-- ==== Sys2Proof/Laws/State.lean ====
section
/-! SUPPORT. Each field of the state after each named change of one record: the changed field is the change, every other field
is as before. -/

namespace Sys2Proof.Machine

@[simp] theorem State.onPort_pending (s : State) (p : Port) (f : PortCtl → PortCtl) : (s.onPort p f).pending = s.pending := rfl
@[simp] theorem State.onPort_ports (s : State) (p : Port) (f : PortCtl → PortCtl) : (s.onPort p f).ports = adjust s.ports (portIdx p) f := rfl
@[simp] theorem State.onPort_restartArmed (s : State) (p : Port) (f : PortCtl → PortCtl) : (s.onPort p f).restartArmed = s.restartArmed := rfl
@[simp] theorem State.onPort_resetCause (s : State) (p : Port) (f : PortCtl → PortCtl) : (s.onPort p f).resetCause = s.resetCause := rfl
@[simp] theorem State.onPort_resetLeft (s : State) (p : Port) (f : PortCtl → PortCtl) : (s.onPort p f).resetLeft = s.resetLeft := rfl
@[simp] theorem State.onPort_progs (s : State) (p : Port) (f : PortCtl → PortCtl) : (s.onPort p f).progs = s.progs := rfl
@[simp] theorem State.onPort_openOrder (s : State) (p : Port) (f : PortCtl → PortCtl) : (s.onPort p f).openOrder = s.openOrder := rfl
@[simp] theorem State.onPort_endOrder (s : State) (p : Port) (f : PortCtl → PortCtl) : (s.onPort p f).endOrder = s.endOrder := rfl
@[simp] theorem State.onPort_arrivals (s : State) (p : Port) (f : PortCtl → PortCtl) : (s.onPort p f).arrivals = s.arrivals := rfl
@[simp] theorem State.onPort_zones (s : State) (p : Port) (f : PortCtl → PortCtl) : (s.onPort p f).zones = s.zones := rfl
@[simp] theorem State.onPort_alarmUnder (s : State) (p : Port) (f : PortCtl → PortCtl) : (s.onPort p f).alarmUnder = s.alarmUnder := rfl
@[simp] theorem State.onPort_msFrames (s : State) (p : Port) (f : PortCtl → PortCtl) : (s.onPort p f).msFrames = s.msFrames := rfl
@[simp] theorem State.onPort_slots (s : State) (p : Port) (f : PortCtl → PortCtl) : (s.onPort p f).slots = s.slots := rfl
@[simp] theorem State.onPort_patterns (s : State) (p : Port) (f : PortCtl → PortCtl) : (s.onPort p f).patterns = s.patterns := rfl
@[simp] theorem State.onPort_tone (s : State) (p : Port) (f : PortCtl → PortCtl) : (s.onPort p f).tone = s.tone := rfl
@[simp] theorem State.onPort_voices (s : State) (p : Port) (f : PortCtl → PortCtl) : (s.onPort p f).voices = s.voices := rfl
@[simp] theorem State.onPort_ring (s : State) (p : Port) (f : PortCtl → PortCtl) : (s.onPort p f).ring = s.ring := rfl
@[simp] theorem State.onPort_windowMs (s : State) (p : Port) (f : PortCtl → PortCtl) : (s.onPort p f).windowMs = s.windowMs := rfl
@[simp] theorem State.onPort_clips (s : State) (p : Port) (f : PortCtl → PortCtl) : (s.onPort p f).clips = s.clips := rfl
@[simp] theorem State.onPort_chans (s : State) (p : Port) (f : PortCtl → PortCtl) : (s.onPort p f).chans = s.chans := rfl
@[simp] theorem State.onPort_stations (s : State) (p : Port) (f : PortCtl → PortCtl) : (s.onPort p f).stations = s.stations := rfl
@[simp] theorem State.onPort_calls (s : State) (p : Port) (f : PortCtl → PortCtl) : (s.onPort p f).calls = s.calls := rfl
@[simp] theorem State.onPort_callEnds (s : State) (p : Port) (f : PortCtl → PortCtl) : (s.onPort p f).callEnds = s.callEnds := rfl
@[simp] theorem State.onPort_cue (s : State) (p : Port) (f : PortCtl → PortCtl) : (s.onPort p f).cue = s.cue := rfl
@[simp] theorem State.onPort_survey (s : State) (p : Port) (f : PortCtl → PortCtl) : (s.onPort p f).survey = s.survey := rfl
@[simp] theorem State.onPort_lanes (s : State) (p : Port) (f : PortCtl → PortCtl) : (s.onPort p f).lanes = s.lanes := rfl

@[simp] theorem State.onProg_pending (s : State) (p : ProgId) (f : Program → Program) : (s.onProg p f).pending = s.pending := rfl
@[simp] theorem State.onProg_ports (s : State) (p : ProgId) (f : Program → Program) : (s.onProg p f).ports = s.ports := rfl
@[simp] theorem State.onProg_restartArmed (s : State) (p : ProgId) (f : Program → Program) : (s.onProg p f).restartArmed = s.restartArmed := rfl
@[simp] theorem State.onProg_resetCause (s : State) (p : ProgId) (f : Program → Program) : (s.onProg p f).resetCause = s.resetCause := rfl
@[simp] theorem State.onProg_resetLeft (s : State) (p : ProgId) (f : Program → Program) : (s.onProg p f).resetLeft = s.resetLeft := rfl
@[simp] theorem State.onProg_progs (s : State) (p : ProgId) (f : Program → Program) : (s.onProg p f).progs = adjust s.progs p f := rfl
@[simp] theorem State.onProg_openOrder (s : State) (p : ProgId) (f : Program → Program) : (s.onProg p f).openOrder = s.openOrder := rfl
@[simp] theorem State.onProg_endOrder (s : State) (p : ProgId) (f : Program → Program) : (s.onProg p f).endOrder = s.endOrder := rfl
@[simp] theorem State.onProg_arrivals (s : State) (p : ProgId) (f : Program → Program) : (s.onProg p f).arrivals = s.arrivals := rfl
@[simp] theorem State.onProg_zones (s : State) (p : ProgId) (f : Program → Program) : (s.onProg p f).zones = s.zones := rfl
@[simp] theorem State.onProg_alarmUnder (s : State) (p : ProgId) (f : Program → Program) : (s.onProg p f).alarmUnder = s.alarmUnder := rfl
@[simp] theorem State.onProg_msFrames (s : State) (p : ProgId) (f : Program → Program) : (s.onProg p f).msFrames = s.msFrames := rfl
@[simp] theorem State.onProg_slots (s : State) (p : ProgId) (f : Program → Program) : (s.onProg p f).slots = s.slots := rfl
@[simp] theorem State.onProg_patterns (s : State) (p : ProgId) (f : Program → Program) : (s.onProg p f).patterns = s.patterns := rfl
@[simp] theorem State.onProg_tone (s : State) (p : ProgId) (f : Program → Program) : (s.onProg p f).tone = s.tone := rfl
@[simp] theorem State.onProg_voices (s : State) (p : ProgId) (f : Program → Program) : (s.onProg p f).voices = s.voices := rfl
@[simp] theorem State.onProg_ring (s : State) (p : ProgId) (f : Program → Program) : (s.onProg p f).ring = s.ring := rfl
@[simp] theorem State.onProg_windowMs (s : State) (p : ProgId) (f : Program → Program) : (s.onProg p f).windowMs = s.windowMs := rfl
@[simp] theorem State.onProg_clips (s : State) (p : ProgId) (f : Program → Program) : (s.onProg p f).clips = s.clips := rfl
@[simp] theorem State.onProg_chans (s : State) (p : ProgId) (f : Program → Program) : (s.onProg p f).chans = s.chans := rfl
@[simp] theorem State.onProg_stations (s : State) (p : ProgId) (f : Program → Program) : (s.onProg p f).stations = s.stations := rfl
@[simp] theorem State.onProg_calls (s : State) (p : ProgId) (f : Program → Program) : (s.onProg p f).calls = s.calls := rfl
@[simp] theorem State.onProg_callEnds (s : State) (p : ProgId) (f : Program → Program) : (s.onProg p f).callEnds = s.callEnds := rfl
@[simp] theorem State.onProg_cue (s : State) (p : ProgId) (f : Program → Program) : (s.onProg p f).cue = s.cue := rfl
@[simp] theorem State.onProg_survey (s : State) (p : ProgId) (f : Program → Program) : (s.onProg p f).survey = s.survey := rfl
@[simp] theorem State.onProg_lanes (s : State) (p : ProgId) (f : Program → Program) : (s.onProg p f).lanes = s.lanes := rfl

@[simp] theorem State.onZone_pending (s : State) (z : Zone) (f : ZoneRec → ZoneRec) : (s.onZone z f).pending = s.pending := rfl
@[simp] theorem State.onZone_ports (s : State) (z : Zone) (f : ZoneRec → ZoneRec) : (s.onZone z f).ports = s.ports := rfl
@[simp] theorem State.onZone_restartArmed (s : State) (z : Zone) (f : ZoneRec → ZoneRec) : (s.onZone z f).restartArmed = s.restartArmed := rfl
@[simp] theorem State.onZone_resetCause (s : State) (z : Zone) (f : ZoneRec → ZoneRec) : (s.onZone z f).resetCause = s.resetCause := rfl
@[simp] theorem State.onZone_resetLeft (s : State) (z : Zone) (f : ZoneRec → ZoneRec) : (s.onZone z f).resetLeft = s.resetLeft := rfl
@[simp] theorem State.onZone_progs (s : State) (z : Zone) (f : ZoneRec → ZoneRec) : (s.onZone z f).progs = s.progs := rfl
@[simp] theorem State.onZone_openOrder (s : State) (z : Zone) (f : ZoneRec → ZoneRec) : (s.onZone z f).openOrder = s.openOrder := rfl
@[simp] theorem State.onZone_endOrder (s : State) (z : Zone) (f : ZoneRec → ZoneRec) : (s.onZone z f).endOrder = s.endOrder := rfl
@[simp] theorem State.onZone_arrivals (s : State) (z : Zone) (f : ZoneRec → ZoneRec) : (s.onZone z f).arrivals = s.arrivals := rfl
@[simp] theorem State.onZone_zones (s : State) (z : Zone) (f : ZoneRec → ZoneRec) : (s.onZone z f).zones = adjust s.zones z f := rfl
@[simp] theorem State.onZone_alarmUnder (s : State) (z : Zone) (f : ZoneRec → ZoneRec) : (s.onZone z f).alarmUnder = s.alarmUnder := rfl
@[simp] theorem State.onZone_msFrames (s : State) (z : Zone) (f : ZoneRec → ZoneRec) : (s.onZone z f).msFrames = s.msFrames := rfl
@[simp] theorem State.onZone_slots (s : State) (z : Zone) (f : ZoneRec → ZoneRec) : (s.onZone z f).slots = s.slots := rfl
@[simp] theorem State.onZone_patterns (s : State) (z : Zone) (f : ZoneRec → ZoneRec) : (s.onZone z f).patterns = s.patterns := rfl
@[simp] theorem State.onZone_tone (s : State) (z : Zone) (f : ZoneRec → ZoneRec) : (s.onZone z f).tone = s.tone := rfl
@[simp] theorem State.onZone_voices (s : State) (z : Zone) (f : ZoneRec → ZoneRec) : (s.onZone z f).voices = s.voices := rfl
@[simp] theorem State.onZone_ring (s : State) (z : Zone) (f : ZoneRec → ZoneRec) : (s.onZone z f).ring = s.ring := rfl
@[simp] theorem State.onZone_windowMs (s : State) (z : Zone) (f : ZoneRec → ZoneRec) : (s.onZone z f).windowMs = s.windowMs := rfl
@[simp] theorem State.onZone_clips (s : State) (z : Zone) (f : ZoneRec → ZoneRec) : (s.onZone z f).clips = s.clips := rfl
@[simp] theorem State.onZone_chans (s : State) (z : Zone) (f : ZoneRec → ZoneRec) : (s.onZone z f).chans = s.chans := rfl
@[simp] theorem State.onZone_stations (s : State) (z : Zone) (f : ZoneRec → ZoneRec) : (s.onZone z f).stations = s.stations := rfl
@[simp] theorem State.onZone_calls (s : State) (z : Zone) (f : ZoneRec → ZoneRec) : (s.onZone z f).calls = s.calls := rfl
@[simp] theorem State.onZone_callEnds (s : State) (z : Zone) (f : ZoneRec → ZoneRec) : (s.onZone z f).callEnds = s.callEnds := rfl
@[simp] theorem State.onZone_cue (s : State) (z : Zone) (f : ZoneRec → ZoneRec) : (s.onZone z f).cue = s.cue := rfl
@[simp] theorem State.onZone_survey (s : State) (z : Zone) (f : ZoneRec → ZoneRec) : (s.onZone z f).survey = s.survey := rfl
@[simp] theorem State.onZone_lanes (s : State) (z : Zone) (f : ZoneRec → ZoneRec) : (s.onZone z f).lanes = s.lanes := rfl

@[simp] theorem State.onZones_pending (s : State) (zs : ZoneSet) (f : ZoneRec → ZoneRec) : (s.onZones zs f).pending = s.pending := rfl
@[simp] theorem State.onZones_ports (s : State) (zs : ZoneSet) (f : ZoneRec → ZoneRec) : (s.onZones zs f).ports = s.ports := rfl
@[simp] theorem State.onZones_restartArmed (s : State) (zs : ZoneSet) (f : ZoneRec → ZoneRec) : (s.onZones zs f).restartArmed = s.restartArmed := rfl
@[simp] theorem State.onZones_resetCause (s : State) (zs : ZoneSet) (f : ZoneRec → ZoneRec) : (s.onZones zs f).resetCause = s.resetCause := rfl
@[simp] theorem State.onZones_resetLeft (s : State) (zs : ZoneSet) (f : ZoneRec → ZoneRec) : (s.onZones zs f).resetLeft = s.resetLeft := rfl
@[simp] theorem State.onZones_progs (s : State) (zs : ZoneSet) (f : ZoneRec → ZoneRec) : (s.onZones zs f).progs = s.progs := rfl
@[simp] theorem State.onZones_openOrder (s : State) (zs : ZoneSet) (f : ZoneRec → ZoneRec) : (s.onZones zs f).openOrder = s.openOrder := rfl
@[simp] theorem State.onZones_endOrder (s : State) (zs : ZoneSet) (f : ZoneRec → ZoneRec) : (s.onZones zs f).endOrder = s.endOrder := rfl
@[simp] theorem State.onZones_arrivals (s : State) (zs : ZoneSet) (f : ZoneRec → ZoneRec) : (s.onZones zs f).arrivals = s.arrivals := rfl
@[simp] theorem State.onZones_zones (s : State) (zs : ZoneSet) (f : ZoneRec → ZoneRec) : (s.onZones zs f).zones = remap s.zones fun z r => if zs.getLsbD z.val then f r else r := rfl
@[simp] theorem State.onZones_alarmUnder (s : State) (zs : ZoneSet) (f : ZoneRec → ZoneRec) : (s.onZones zs f).alarmUnder = s.alarmUnder := rfl
@[simp] theorem State.onZones_msFrames (s : State) (zs : ZoneSet) (f : ZoneRec → ZoneRec) : (s.onZones zs f).msFrames = s.msFrames := rfl
@[simp] theorem State.onZones_slots (s : State) (zs : ZoneSet) (f : ZoneRec → ZoneRec) : (s.onZones zs f).slots = s.slots := rfl
@[simp] theorem State.onZones_patterns (s : State) (zs : ZoneSet) (f : ZoneRec → ZoneRec) : (s.onZones zs f).patterns = s.patterns := rfl
@[simp] theorem State.onZones_tone (s : State) (zs : ZoneSet) (f : ZoneRec → ZoneRec) : (s.onZones zs f).tone = s.tone := rfl
@[simp] theorem State.onZones_voices (s : State) (zs : ZoneSet) (f : ZoneRec → ZoneRec) : (s.onZones zs f).voices = s.voices := rfl
@[simp] theorem State.onZones_ring (s : State) (zs : ZoneSet) (f : ZoneRec → ZoneRec) : (s.onZones zs f).ring = s.ring := rfl
@[simp] theorem State.onZones_windowMs (s : State) (zs : ZoneSet) (f : ZoneRec → ZoneRec) : (s.onZones zs f).windowMs = s.windowMs := rfl
@[simp] theorem State.onZones_clips (s : State) (zs : ZoneSet) (f : ZoneRec → ZoneRec) : (s.onZones zs f).clips = s.clips := rfl
@[simp] theorem State.onZones_chans (s : State) (zs : ZoneSet) (f : ZoneRec → ZoneRec) : (s.onZones zs f).chans = s.chans := rfl
@[simp] theorem State.onZones_stations (s : State) (zs : ZoneSet) (f : ZoneRec → ZoneRec) : (s.onZones zs f).stations = s.stations := rfl
@[simp] theorem State.onZones_calls (s : State) (zs : ZoneSet) (f : ZoneRec → ZoneRec) : (s.onZones zs f).calls = s.calls := rfl
@[simp] theorem State.onZones_callEnds (s : State) (zs : ZoneSet) (f : ZoneRec → ZoneRec) : (s.onZones zs f).callEnds = s.callEnds := rfl
@[simp] theorem State.onZones_cue (s : State) (zs : ZoneSet) (f : ZoneRec → ZoneRec) : (s.onZones zs f).cue = s.cue := rfl
@[simp] theorem State.onZones_survey (s : State) (zs : ZoneSet) (f : ZoneRec → ZoneRec) : (s.onZones zs f).survey = s.survey := rfl
@[simp] theorem State.onZones_lanes (s : State) (zs : ZoneSet) (f : ZoneRec → ZoneRec) : (s.onZones zs f).lanes = s.lanes := rfl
+--
Of the entries above, repeat exactly the lines between the line with "(s.onPort p f).windowMs = s.windowMs := rfl" and the line with "(s.onPort p f).clips = s.clips := rfl", inclusive, and no others.

@[simp] theorem State.onPort_windowMs (s : State) (p : Port) (f : PortCtl → PortCtl) : (s.onPort p f).windowMs = s.windowMs := rfl
@[simp] theorem State.onPort_clips (s : State) (p : Port) (f : PortCtl → PortCtl) : (s.onPort p f).clips = s.clips := rfl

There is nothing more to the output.